Кстати, вывод он приписал совершенно пустячный. «Ты для себя лишь хочешь воли!» — говорит старый цыган Алеко. Но тут — обман. Алеко не нужна никакая воля. Он — единство противоположностей: фанатичный раб и вместе с тем повелитель-помыкатель-диктатор.
Так, еще до появления романтического человека на Сенатской площади, Пушкин осудил его и принялся исследовать русскую жизнь, вооружившись одним чисто ленинским вопросом: вопросом о власти. Кто будет предписывать Татьяне — угрюмый пустозвон, сон девиц, будущий бунтарь Онегин или опора государства Гремин-генерал, который надежен, да нелюбим?
Пушкин превратил литературу в опасное дело. Заявив себя свободным и независимым, он сделался символом русской свободы и независимости, не могущим, однако, существовать без своего антипода.
Я не просто так здесь все это говорю. В этой слабой попытке анализа уже виден я, антипод. Именно в борьбе со мной блеснул миру его чудный гений. Я высек искры божественного вдохновения, и это дает мне право через полторы сотни лет его изумительной славы посчитаться с ним полной мерой, дать, так сказать, в зубы тому, кто подбросил мне свою личину и ограничил мой век своим веком.

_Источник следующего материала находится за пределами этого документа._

/-! ### setGang -/

@[simp] theorem setGang_cur (s : State) (n : Nat) (g : Gang) : (setGang s n g).cur = s.cur := rfl
@[simp] theorem setGang_agenda (s : State) (n : Nat) (g : Gang) : (setGang s n g).agenda = s.agenda := rfl
@[simp] theorem setGang_pick (s : State) (n : Nat) (g : Gang) : (setGang s n g).pick = s.pick := rfl
@[simp] theorem setGang_fresh (s : State) (n : Nat) (g : Gang) : (setGang s n g).fresh = s.fresh := rfl
@[simp] theorem setGang_ownPkg (s : State) (n : Nat) (g : Gang) : (setGang s n g).ownPkg = s.ownPkg := rfl
@[simp] theorem setGang_trackTime (s : State) (n : Nat) (g : Gang) : (setGang s n g).trackTime = s.trackTime := rfl
@[simp] theorem setGang_cores (s : State) (n : Nat) (g : Gang) : (setGang s n g).cores = s.cores := rfl
@[simp] theorem setGang_quads (s : State) (n : Nat) (g : Gang) : (setGang s n g).quads = s.quads := rfl
@[simp] theorem setGang_contexts (s : State) (n : Nat) (g : Gang) : (setGang s n g).contexts = s.contexts := rfl
@[simp] theorem setGang_mem (s : State) (n : Nat) (g : Gang) : (setGang s n g).mem = s.mem := rfl
@[simp] theorem setGang_lapTags (s : State) (n : Nat) (g : Gang) : (setGang s n g).lapTags = s.lapTags := rfl
@[simp] theorem setGang_poisoned (s : State) (n : Nat) (g : Gang) : (setGang s n g).poisoned = s.poisoned := rfl
@[simp] theorem setGang_net (s : State) (n : Nat) (g : Gang) : (setGang s n g).net = s.net := rfl
@[simp] theorem setGang_acqQ (s : State) (n : Nat) (g : Gang) : (setGang s n g).acqQ = s.acqQ := rfl
@[simp] theorem setGang_heatWaiters (s : State) (n : Nat) (g : Gang) : (setGang s n g).heatWaiters = s.heatWaiters := rfl
@[simp] theorem setGang_heats (s : State) (n : Nat) (g : Gang) : (setGang s n g).heats = s.heats := rfl
@[simp] theorem setGang_starter (s : State) (n : Nat) (g : Gang) : (setGang s n g).starter = s.starter := rfl
@[simp] theorem setGang_windows (s : State) (n : Nat) (g : Gang) : (setGang s n g).windows = s.windows := rfl
@[simp] theorem setGang_incarnations (s : State) (n : Nat) (g : Gang) : (setGang s n g).incarnations = s.incarnations := rfl
@[simp] theorem setGang_routes (s : State) (n : Nat) (g : Gang) : (setGang s n g).routes = s.routes := rfl
@[simp] theorem setGang_collectives (s : State) (n : Nat) (g : Gang) : (setGang s n g).collectives = s.collectives := rfl
@[simp] theorem setGang_inCopies (s : State) (n : Nat) (g : Gang) : (setGang s n g).inCopies = s.inCopies := rfl
@[simp] theorem setGang_outQ (s : State) (n : Nat) (g : Gang) : (setGang s n g).outQ = s.outQ := rfl
@[simp] theorem setGang_writes (s : State) (n : Nat) (g : Gang) : (setGang s n g).writes = s.writes := rfl
@[simp] theorem setGang_hostMem (s : State) (n : Nat) (g : Gang) : (setGang s n g).hostMem = s.hostMem := rfl
@[simp] theorem setGang_hostRead (s : State) (n : Nat) (g : Gang) : (setGang s n g).hostRead = s.hostRead := rfl
@[simp] theorem setGang_msix (s : State) (n : Nat) (g : Gang) : (setGang s n g).msix = s.msix := rfl
@[simp] theorem setGang_mgmt (s : State) (n : Nat) (g : Gang) : (setGang s n g).mgmt = s.mgmt := rfl
@[simp] theorem setGang_notices (s : State) (n : Nat) (g : Gang) : (setGang s n g).notices = s.notices := rfl

/-! ### urgent -/

@[simp] theorem urgent_cur (s : State) (ts : List Turn) : (urgent s ts).cur = s.cur := rfl
@[simp] theorem urgent_pick (s : State) (ts : List Turn) : (urgent s ts).pick = s.pick := rfl
@[simp] theorem urgent_fresh (s : State) (ts : List Turn) : (urgent s ts).fresh = s.fresh := rfl
@[simp] theorem urgent_ownPkg (s : State) (ts : List Turn) : (urgent s ts).ownPkg = s.ownPkg := rfl
@[simp] theorem urgent_trackTime (s : State) (ts : List Turn) : (urgent s ts).trackTime = s.trackTime := rfl
@[simp] theorem urgent_cores (s : State) (ts : List Turn) : (urgent s ts).cores = s.cores := rfl
@[simp] theorem urgent_quads (s : State) (ts : List Turn) : (urgent s ts).quads = s.quads := rfl
@[simp] theorem urgent_gangs (s : State) (ts : List Turn) : (urgent s ts).gangs = s.gangs := rfl
@[simp] theorem urgent_contexts (s : State) (ts : List Turn) : (urgent s ts).contexts = s.contexts := rfl
@[simp] theorem urgent_mem (s : State) (ts : List Turn) : (urgent s ts).mem = s.mem := rfl
@[simp] theorem urgent_lapTags (s : State) (ts : List Turn) : (urgent s ts).lapTags = s.lapTags := rfl
@[simp] theorem urgent_poisoned (s : State) (ts : List Turn) : (urgent s ts).poisoned = s.poisoned := rfl
@[simp] theorem urgent_net (s : State) (ts : List Turn) : (urgent s ts).net = s.net := rfl
@[simp] theorem urgent_acqQ (s : State) (ts : List Turn) : (urgent s ts).acqQ = s.acqQ := rfl
@[simp] theorem urgent_heatWaiters (s : State) (ts : List Turn) : (urgent s ts).heatWaiters = s.heatWaiters := rfl
@[simp] theorem urgent_heats (s : State) (ts : List Turn) : (urgent s ts).heats = s.heats := rfl
@[simp] theorem urgent_starter (s : State) (ts : List Turn) : (urgent s ts).starter = s.starter := rfl
@[simp] theorem urgent_windows (s : State) (ts : List Turn) : (urgent s ts).windows = s.windows := rfl
@[simp] theorem urgent_incarnations (s : State) (ts : List Turn) : (urgent s ts).incarnations = s.incarnations := rfl
@[simp] theorem urgent_routes (s : State) (ts : List Turn) : (urgent s ts).routes = s.routes := rfl
@[simp] theorem urgent_collectives (s : State) (ts : List Turn) : (urgent s ts).collectives = s.collectives := rfl
@[simp] theorem urgent_inCopies (s : State) (ts : List Turn) : (urgent s ts).inCopies = s.inCopies := rfl
@[simp] theorem urgent_outQ (s : State) (ts : List Turn) : (urgent s ts).outQ = s.outQ := rfl
@[simp] theorem urgent_writes (s : State) (ts : List Turn) : (urgent s ts).writes = s.writes := rfl
@[simp] theorem urgent_hostMem (s : State) (ts : List Turn) : (urgent s ts).hostMem = s.hostMem := rfl
@[simp] theorem urgent_hostRead (s : State) (ts : List Turn) : (urgent s ts).hostRead = s.hostRead := rfl
@[simp] theorem urgent_msix (s : State) (ts : List Turn) : (urgent s ts).msix = s.msix := rfl
@[simp] theorem urgent_mgmt (s : State) (ts : List Turn) : (urgent s ts).mgmt = s.mgmt := rfl
@[simp] theorem urgent_notices (s : State) (ts : List Turn) : (urgent s ts).notices = s.notices := rfl

/-! ### notify -/

@[simp] theorem notify_cur (s : State) (n : SupNotice) : (notify s n).cur = s.cur := rfl
@[simp] theorem notify_agenda (s : State) (n : SupNotice) : (notify s n).agenda = s.agenda := rfl
@[simp] theorem notify_pick (s : State) (n : SupNotice) : (notify s n).pick = s.pick := rfl
@[simp] theorem notify_fresh (s : State) (n : SupNotice) : (notify s n).fresh = s.fresh := rfl
@[simp] theorem notify_ownPkg (s : State) (n : SupNotice) : (notify s n).ownPkg = s.ownPkg := rfl
@[simp] theorem notify_trackTime (s : State) (n : SupNotice) : (notify s n).trackTime = s.trackTime := rfl
@[simp] theorem notify_cores (s : State) (n : SupNotice) : (notify s n).cores = s.cores := rfl
@[simp] theorem notify_quads (s : State) (n : SupNotice) : (notify s n).quads = s.quads := rfl
@[simp] theorem notify_gangs (s : State) (n : SupNotice) : (notify s n).gangs = s.gangs := rfl
@[simp] theorem notify_contexts (s : State) (n : SupNotice) : (notify s n).contexts = s.contexts := rfl
@[simp] theorem notify_mem (s : State) (n : SupNotice) : (notify s n).mem = s.mem := rfl
@[simp] theorem notify_lapTags (s : State) (n : SupNotice) : (notify s n).lapTags = s.lapTags := rfl
@[simp] theorem notify_poisoned (s : State) (n : SupNotice) : (notify s n).poisoned = s.poisoned := rfl
@[simp] theorem notify_net (s : State) (n : SupNotice) : (notify s n).net = s.net := rfl
@[simp] theorem notify_acqQ (s : State) (n : SupNotice) : (notify s n).acqQ = s.acqQ := rfl
@[simp] theorem notify_heatWaiters (s : State) (n : SupNotice) : (notify s n).heatWaiters = s.heatWaiters := rfl
@[simp] theorem notify_heats (s : State) (n : SupNotice) : (notify s n).heats = s.heats := rfl
@[simp] theorem notify_starter (s : State) (n : SupNotice) : (notify s n).starter = s.starter := rfl
@[simp] theorem notify_windows (s : State) (n : SupNotice) : (notify s n).windows = s.windows := rfl
@[simp] theorem notify_incarnations (s : State) (n : SupNotice) : (notify s n).incarnations = s.incarnations := rfl
@[simp] theorem notify_routes (s : State) (n : SupNotice) : (notify s n).routes = s.routes := rfl
@[simp] theorem notify_collectives (s : State) (n : SupNotice) : (notify s n).collectives = s.collectives := rfl
@[simp] theorem notify_inCopies (s : State) (n : SupNotice) : (notify s n).inCopies = s.inCopies := rfl
@[simp] theorem notify_outQ (s : State) (n : SupNotice) : (notify s n).outQ = s.outQ := rfl
@[simp] theorem notify_writes (s : State) (n : SupNotice) : (notify s n).writes = s.writes := rfl
@[simp] theorem notify_hostMem (s : State) (n : SupNotice) : (notify s n).hostMem = s.hostMem := rfl
@[simp] theorem notify_hostRead (s : State) (n : SupNotice) : (notify s n).hostRead = s.hostRead := rfl
@[simp] theorem notify_msix (s : State) (n : SupNotice) : (notify s n).msix = s.msix := rfl
@[simp] theorem notify_mgmt (s : State) (n : SupNotice) : (notify s n).mgmt = s.mgmt := rfl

Пушкин, может быть, памятник мне, потому что мне благодаря знают его и помнят, черпают силы в его трудах, чтобы снести мою власть. Его все читают и знают, у него — слава, а у меня — вечное существование. Мы с ним в паре — одно лицо, неразделимое явление, как горение — схватка двух противносущих веществ. В этом горении — русский сюжет, и от этого горения — русский свет.
Но почему так близок день, который я не доживу до конца?
«Когда маменька была мною брюхата...» — самая дерзкая классическая русская фраза, свидетельство литературной наглости гения, вообразившего себя эстетическим каноном.
Фраза — Бог с ней! Я только хочу сказать, что впервые мне пришлось срезаться с Пушкиным в самые эмбриональные времена. Я и родился-то, может быть, из-за него.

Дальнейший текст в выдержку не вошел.